[Recorded data]

· · · ·

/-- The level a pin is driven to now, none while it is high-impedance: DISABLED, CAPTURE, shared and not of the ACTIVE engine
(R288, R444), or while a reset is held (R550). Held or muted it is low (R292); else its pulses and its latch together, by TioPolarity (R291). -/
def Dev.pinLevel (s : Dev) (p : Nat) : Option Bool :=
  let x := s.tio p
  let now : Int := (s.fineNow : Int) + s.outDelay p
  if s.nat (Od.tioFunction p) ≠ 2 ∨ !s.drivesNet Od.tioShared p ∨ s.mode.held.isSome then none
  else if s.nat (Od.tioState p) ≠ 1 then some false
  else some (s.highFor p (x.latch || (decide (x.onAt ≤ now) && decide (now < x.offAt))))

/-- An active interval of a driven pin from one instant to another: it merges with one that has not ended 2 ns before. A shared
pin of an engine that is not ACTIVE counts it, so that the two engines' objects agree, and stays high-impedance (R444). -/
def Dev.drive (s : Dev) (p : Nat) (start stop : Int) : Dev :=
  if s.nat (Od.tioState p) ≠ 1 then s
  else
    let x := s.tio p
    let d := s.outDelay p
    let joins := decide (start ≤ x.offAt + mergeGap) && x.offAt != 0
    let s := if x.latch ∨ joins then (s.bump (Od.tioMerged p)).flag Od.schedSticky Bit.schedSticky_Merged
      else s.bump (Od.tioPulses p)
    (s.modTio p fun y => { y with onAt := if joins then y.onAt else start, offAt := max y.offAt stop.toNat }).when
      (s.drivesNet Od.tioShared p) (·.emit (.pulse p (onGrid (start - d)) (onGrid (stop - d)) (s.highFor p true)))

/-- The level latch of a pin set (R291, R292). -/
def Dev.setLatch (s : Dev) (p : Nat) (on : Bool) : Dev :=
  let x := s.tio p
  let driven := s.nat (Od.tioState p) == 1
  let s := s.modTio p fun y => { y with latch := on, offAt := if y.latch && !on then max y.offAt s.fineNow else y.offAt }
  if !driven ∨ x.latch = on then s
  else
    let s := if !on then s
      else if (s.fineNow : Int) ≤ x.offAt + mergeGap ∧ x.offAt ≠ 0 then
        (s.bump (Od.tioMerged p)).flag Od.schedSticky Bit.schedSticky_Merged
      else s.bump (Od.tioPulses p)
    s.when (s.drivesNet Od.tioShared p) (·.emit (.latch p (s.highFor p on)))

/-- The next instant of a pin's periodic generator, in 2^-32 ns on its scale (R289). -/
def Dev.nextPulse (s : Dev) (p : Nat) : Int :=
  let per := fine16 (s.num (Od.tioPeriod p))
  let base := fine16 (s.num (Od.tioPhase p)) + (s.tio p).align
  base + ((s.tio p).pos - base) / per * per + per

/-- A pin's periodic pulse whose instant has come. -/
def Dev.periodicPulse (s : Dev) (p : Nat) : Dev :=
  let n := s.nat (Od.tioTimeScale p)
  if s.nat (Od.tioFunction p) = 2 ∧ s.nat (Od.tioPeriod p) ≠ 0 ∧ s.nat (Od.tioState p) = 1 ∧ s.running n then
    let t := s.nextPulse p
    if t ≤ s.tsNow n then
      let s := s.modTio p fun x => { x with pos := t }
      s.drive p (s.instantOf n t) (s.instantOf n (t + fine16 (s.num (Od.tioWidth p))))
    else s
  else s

· · · ·

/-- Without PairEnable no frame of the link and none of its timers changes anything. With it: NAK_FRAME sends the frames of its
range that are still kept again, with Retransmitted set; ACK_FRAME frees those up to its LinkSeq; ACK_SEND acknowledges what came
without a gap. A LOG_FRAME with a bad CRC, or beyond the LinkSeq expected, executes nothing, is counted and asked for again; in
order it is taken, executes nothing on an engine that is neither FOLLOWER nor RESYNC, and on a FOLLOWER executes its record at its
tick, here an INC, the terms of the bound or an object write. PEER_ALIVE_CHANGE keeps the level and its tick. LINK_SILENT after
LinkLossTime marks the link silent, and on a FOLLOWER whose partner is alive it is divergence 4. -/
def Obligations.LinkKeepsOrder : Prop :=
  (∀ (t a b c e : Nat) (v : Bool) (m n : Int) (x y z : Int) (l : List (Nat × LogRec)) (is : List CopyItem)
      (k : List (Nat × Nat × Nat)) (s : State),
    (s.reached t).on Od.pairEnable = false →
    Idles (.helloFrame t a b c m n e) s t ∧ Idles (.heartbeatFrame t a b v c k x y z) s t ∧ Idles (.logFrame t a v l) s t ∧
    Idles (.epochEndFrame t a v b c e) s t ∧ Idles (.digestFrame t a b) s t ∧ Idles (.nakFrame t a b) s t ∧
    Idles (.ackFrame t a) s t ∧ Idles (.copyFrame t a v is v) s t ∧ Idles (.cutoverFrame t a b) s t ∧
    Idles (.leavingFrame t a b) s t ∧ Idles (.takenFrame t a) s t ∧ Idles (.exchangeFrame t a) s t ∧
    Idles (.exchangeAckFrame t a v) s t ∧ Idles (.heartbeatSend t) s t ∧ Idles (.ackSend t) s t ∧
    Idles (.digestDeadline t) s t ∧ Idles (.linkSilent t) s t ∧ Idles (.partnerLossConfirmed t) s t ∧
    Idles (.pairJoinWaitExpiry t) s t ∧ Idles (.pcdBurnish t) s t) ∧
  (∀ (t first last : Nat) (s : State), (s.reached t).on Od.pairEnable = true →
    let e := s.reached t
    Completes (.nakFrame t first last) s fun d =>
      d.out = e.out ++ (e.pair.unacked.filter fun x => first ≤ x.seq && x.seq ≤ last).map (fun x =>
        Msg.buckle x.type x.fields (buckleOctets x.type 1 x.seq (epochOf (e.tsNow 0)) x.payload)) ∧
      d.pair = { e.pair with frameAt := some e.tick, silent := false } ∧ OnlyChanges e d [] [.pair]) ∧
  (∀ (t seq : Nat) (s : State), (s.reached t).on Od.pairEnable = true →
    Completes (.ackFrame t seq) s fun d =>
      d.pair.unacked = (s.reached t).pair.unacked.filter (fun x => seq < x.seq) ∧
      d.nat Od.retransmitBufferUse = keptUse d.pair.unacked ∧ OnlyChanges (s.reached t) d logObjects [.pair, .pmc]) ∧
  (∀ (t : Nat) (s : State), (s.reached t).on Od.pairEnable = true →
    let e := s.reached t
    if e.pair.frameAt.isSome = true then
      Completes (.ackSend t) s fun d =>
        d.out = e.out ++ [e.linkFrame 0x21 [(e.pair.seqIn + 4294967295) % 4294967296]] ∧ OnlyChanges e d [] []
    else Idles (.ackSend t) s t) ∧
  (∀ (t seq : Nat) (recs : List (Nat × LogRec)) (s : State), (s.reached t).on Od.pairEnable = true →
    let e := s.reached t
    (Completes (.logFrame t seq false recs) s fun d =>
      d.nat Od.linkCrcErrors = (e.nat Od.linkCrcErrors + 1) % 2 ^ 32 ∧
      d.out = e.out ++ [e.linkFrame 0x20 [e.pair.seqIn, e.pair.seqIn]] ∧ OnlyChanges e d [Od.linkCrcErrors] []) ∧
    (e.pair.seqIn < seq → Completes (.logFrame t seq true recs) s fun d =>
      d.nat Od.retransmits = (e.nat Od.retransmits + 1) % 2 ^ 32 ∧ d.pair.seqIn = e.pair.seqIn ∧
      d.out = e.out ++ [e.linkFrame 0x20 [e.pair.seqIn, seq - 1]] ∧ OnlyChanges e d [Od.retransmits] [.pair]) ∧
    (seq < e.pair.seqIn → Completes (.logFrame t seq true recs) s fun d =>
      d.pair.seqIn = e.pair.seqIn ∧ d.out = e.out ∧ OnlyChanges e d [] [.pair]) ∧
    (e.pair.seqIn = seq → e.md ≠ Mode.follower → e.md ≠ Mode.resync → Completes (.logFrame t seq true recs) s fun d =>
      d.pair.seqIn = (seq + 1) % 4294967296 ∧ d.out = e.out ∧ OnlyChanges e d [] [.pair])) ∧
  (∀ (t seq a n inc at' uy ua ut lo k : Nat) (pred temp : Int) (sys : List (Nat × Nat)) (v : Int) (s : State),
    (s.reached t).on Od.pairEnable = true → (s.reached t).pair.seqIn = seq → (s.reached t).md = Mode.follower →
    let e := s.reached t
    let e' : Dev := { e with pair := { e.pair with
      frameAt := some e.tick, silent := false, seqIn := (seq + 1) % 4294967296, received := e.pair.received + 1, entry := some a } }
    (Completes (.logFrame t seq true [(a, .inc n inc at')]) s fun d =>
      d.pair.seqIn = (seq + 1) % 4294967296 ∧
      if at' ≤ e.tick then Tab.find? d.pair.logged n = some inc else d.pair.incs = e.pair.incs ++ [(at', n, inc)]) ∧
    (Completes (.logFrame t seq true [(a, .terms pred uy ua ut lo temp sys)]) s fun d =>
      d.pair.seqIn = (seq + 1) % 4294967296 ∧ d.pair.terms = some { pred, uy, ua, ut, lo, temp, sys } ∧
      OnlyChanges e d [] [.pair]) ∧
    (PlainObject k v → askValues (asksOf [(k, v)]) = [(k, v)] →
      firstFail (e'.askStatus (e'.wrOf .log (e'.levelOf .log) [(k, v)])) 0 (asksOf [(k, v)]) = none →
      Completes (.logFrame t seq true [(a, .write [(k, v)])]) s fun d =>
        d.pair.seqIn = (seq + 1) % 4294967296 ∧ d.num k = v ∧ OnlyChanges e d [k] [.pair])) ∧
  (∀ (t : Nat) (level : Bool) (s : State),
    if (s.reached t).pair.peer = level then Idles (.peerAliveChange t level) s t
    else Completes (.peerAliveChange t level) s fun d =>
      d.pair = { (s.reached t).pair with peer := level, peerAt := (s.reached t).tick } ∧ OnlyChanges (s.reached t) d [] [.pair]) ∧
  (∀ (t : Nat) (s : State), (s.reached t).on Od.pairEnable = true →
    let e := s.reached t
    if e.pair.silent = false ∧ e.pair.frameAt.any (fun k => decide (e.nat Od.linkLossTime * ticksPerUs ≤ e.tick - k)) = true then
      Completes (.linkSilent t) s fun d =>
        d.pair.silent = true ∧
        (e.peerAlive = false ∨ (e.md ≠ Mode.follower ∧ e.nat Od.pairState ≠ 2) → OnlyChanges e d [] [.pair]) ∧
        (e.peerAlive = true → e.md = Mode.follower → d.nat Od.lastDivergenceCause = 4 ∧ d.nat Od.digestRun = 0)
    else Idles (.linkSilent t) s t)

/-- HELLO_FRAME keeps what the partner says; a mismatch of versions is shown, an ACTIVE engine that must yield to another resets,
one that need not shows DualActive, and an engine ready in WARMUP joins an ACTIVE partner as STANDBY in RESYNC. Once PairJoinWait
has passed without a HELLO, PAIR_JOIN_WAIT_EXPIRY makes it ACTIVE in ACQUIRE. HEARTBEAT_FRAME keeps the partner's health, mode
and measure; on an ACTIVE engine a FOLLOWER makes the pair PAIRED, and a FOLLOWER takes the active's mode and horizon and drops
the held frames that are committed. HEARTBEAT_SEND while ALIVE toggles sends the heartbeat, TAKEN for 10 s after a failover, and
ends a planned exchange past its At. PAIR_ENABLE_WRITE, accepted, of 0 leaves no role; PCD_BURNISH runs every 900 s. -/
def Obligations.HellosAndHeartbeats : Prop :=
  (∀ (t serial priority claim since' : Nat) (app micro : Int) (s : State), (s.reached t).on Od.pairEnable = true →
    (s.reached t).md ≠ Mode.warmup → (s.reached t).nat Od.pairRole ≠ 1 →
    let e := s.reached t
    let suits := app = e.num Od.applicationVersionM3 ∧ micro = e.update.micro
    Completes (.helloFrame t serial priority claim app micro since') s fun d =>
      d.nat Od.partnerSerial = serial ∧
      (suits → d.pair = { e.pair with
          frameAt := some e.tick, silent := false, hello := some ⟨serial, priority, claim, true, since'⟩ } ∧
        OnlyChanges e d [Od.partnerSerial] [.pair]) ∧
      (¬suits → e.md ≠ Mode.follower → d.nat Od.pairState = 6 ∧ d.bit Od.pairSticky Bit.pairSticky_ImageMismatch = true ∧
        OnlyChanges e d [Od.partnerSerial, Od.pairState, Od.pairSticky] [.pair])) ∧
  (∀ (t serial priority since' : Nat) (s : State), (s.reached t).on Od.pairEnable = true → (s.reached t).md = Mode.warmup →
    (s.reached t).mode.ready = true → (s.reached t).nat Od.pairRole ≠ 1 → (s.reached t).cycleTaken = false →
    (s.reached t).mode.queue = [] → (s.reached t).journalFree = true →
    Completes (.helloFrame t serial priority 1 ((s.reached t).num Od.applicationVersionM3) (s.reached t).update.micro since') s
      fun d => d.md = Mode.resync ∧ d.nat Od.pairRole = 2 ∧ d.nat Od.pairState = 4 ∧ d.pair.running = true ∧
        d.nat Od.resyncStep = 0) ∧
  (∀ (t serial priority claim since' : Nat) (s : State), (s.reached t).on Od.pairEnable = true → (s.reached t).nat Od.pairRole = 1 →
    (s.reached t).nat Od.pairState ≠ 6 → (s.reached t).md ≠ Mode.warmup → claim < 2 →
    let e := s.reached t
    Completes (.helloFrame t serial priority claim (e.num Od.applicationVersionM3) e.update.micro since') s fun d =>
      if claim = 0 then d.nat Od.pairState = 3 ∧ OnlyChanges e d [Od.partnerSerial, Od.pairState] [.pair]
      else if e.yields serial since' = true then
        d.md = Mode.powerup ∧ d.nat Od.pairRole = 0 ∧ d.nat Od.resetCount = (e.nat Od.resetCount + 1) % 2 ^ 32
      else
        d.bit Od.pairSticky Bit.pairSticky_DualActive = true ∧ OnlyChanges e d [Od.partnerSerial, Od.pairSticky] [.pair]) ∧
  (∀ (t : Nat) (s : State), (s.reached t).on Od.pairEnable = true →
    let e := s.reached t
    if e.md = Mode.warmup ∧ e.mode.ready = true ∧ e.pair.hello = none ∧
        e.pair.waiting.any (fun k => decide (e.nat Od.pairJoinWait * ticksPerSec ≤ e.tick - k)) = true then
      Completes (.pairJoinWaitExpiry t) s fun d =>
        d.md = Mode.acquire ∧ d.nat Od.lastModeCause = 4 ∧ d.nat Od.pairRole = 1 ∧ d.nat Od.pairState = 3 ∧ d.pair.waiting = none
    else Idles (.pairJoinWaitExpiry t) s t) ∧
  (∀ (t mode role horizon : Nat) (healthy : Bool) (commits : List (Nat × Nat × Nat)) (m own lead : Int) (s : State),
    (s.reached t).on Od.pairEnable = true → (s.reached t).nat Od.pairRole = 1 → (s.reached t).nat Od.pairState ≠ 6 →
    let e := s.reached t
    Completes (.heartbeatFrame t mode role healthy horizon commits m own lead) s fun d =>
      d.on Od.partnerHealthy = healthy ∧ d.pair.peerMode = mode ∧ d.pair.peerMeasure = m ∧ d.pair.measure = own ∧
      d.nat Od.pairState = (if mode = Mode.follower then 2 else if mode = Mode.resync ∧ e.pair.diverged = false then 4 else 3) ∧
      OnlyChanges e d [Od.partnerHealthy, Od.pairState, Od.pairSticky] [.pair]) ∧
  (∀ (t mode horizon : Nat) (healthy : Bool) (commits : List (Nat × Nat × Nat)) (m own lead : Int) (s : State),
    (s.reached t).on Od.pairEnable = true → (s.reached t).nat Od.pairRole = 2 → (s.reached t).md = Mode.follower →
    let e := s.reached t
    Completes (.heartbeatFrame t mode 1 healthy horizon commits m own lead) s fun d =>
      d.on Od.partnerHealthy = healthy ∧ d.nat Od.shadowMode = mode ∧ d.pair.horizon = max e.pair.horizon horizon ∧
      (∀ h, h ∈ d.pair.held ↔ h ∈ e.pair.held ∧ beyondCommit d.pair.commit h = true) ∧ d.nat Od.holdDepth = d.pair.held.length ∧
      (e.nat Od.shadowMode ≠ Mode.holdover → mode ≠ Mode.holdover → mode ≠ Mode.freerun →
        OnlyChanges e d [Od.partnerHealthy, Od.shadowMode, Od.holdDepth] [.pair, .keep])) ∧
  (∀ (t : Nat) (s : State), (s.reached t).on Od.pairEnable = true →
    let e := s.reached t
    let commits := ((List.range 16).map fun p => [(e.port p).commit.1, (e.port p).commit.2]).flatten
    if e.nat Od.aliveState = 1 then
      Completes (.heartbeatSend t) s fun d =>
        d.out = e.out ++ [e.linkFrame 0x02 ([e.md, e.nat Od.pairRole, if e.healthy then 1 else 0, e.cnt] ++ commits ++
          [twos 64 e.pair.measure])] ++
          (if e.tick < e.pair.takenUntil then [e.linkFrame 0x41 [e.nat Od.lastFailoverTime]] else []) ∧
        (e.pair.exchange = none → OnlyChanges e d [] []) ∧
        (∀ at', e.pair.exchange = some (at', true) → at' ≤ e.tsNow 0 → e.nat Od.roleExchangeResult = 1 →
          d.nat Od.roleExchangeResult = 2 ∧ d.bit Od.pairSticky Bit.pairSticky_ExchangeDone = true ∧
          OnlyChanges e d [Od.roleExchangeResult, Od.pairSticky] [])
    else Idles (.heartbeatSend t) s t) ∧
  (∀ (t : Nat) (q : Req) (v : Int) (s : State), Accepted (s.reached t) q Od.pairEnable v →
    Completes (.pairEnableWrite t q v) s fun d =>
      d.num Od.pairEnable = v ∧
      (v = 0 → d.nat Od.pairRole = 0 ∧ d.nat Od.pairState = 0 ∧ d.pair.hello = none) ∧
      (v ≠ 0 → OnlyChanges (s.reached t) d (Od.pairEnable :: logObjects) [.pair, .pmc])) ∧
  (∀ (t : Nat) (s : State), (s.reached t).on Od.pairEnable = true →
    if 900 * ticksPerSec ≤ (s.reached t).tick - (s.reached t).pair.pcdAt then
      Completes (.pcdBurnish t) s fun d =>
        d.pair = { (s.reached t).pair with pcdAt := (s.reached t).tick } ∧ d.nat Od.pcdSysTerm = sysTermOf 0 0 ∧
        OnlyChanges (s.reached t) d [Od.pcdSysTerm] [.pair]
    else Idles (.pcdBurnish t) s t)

· · · ·

### [Work to be completed]
Starting at the line that has "the ACTIVE engine" in the records above, restate word for word every line until the one that has "pin of an engine", and include that one as well.

### [Solution to this problem]
/-- The level a pin is driven to now, none while it is high-impedance: DISABLED, CAPTURE, shared and not of the ACTIVE engine
(R288, R444), or while a reset is held (R550). Held or muted it is low (R292); else its pulses and its latch together, by TioPolarity (R291). -/
def Dev.pinLevel (s : Dev) (p : Nat) : Option Bool :=
  let x := s.tio p
  let now : Int := (s.fineNow : Int) + s.outDelay p
  if s.nat (Od.tioFunction p) ≠ 2 ∨ !s.drivesNet Od.tioShared p ∨ s.mode.held.isSome then none
  else if s.nat (Od.tioState p) ≠ 1 then some false
  else some (s.highFor p (x.latch || (decide (x.onAt ≤ now) && decide (now < x.offAt))))

/-- An active interval of a driven pin from one instant to another: it merges with one that has not ended 2 ns before. A shared
pin of an engine that is not ACTIVE counts it, so that the two engines' objects agree, and stays high-impedance (R444). -/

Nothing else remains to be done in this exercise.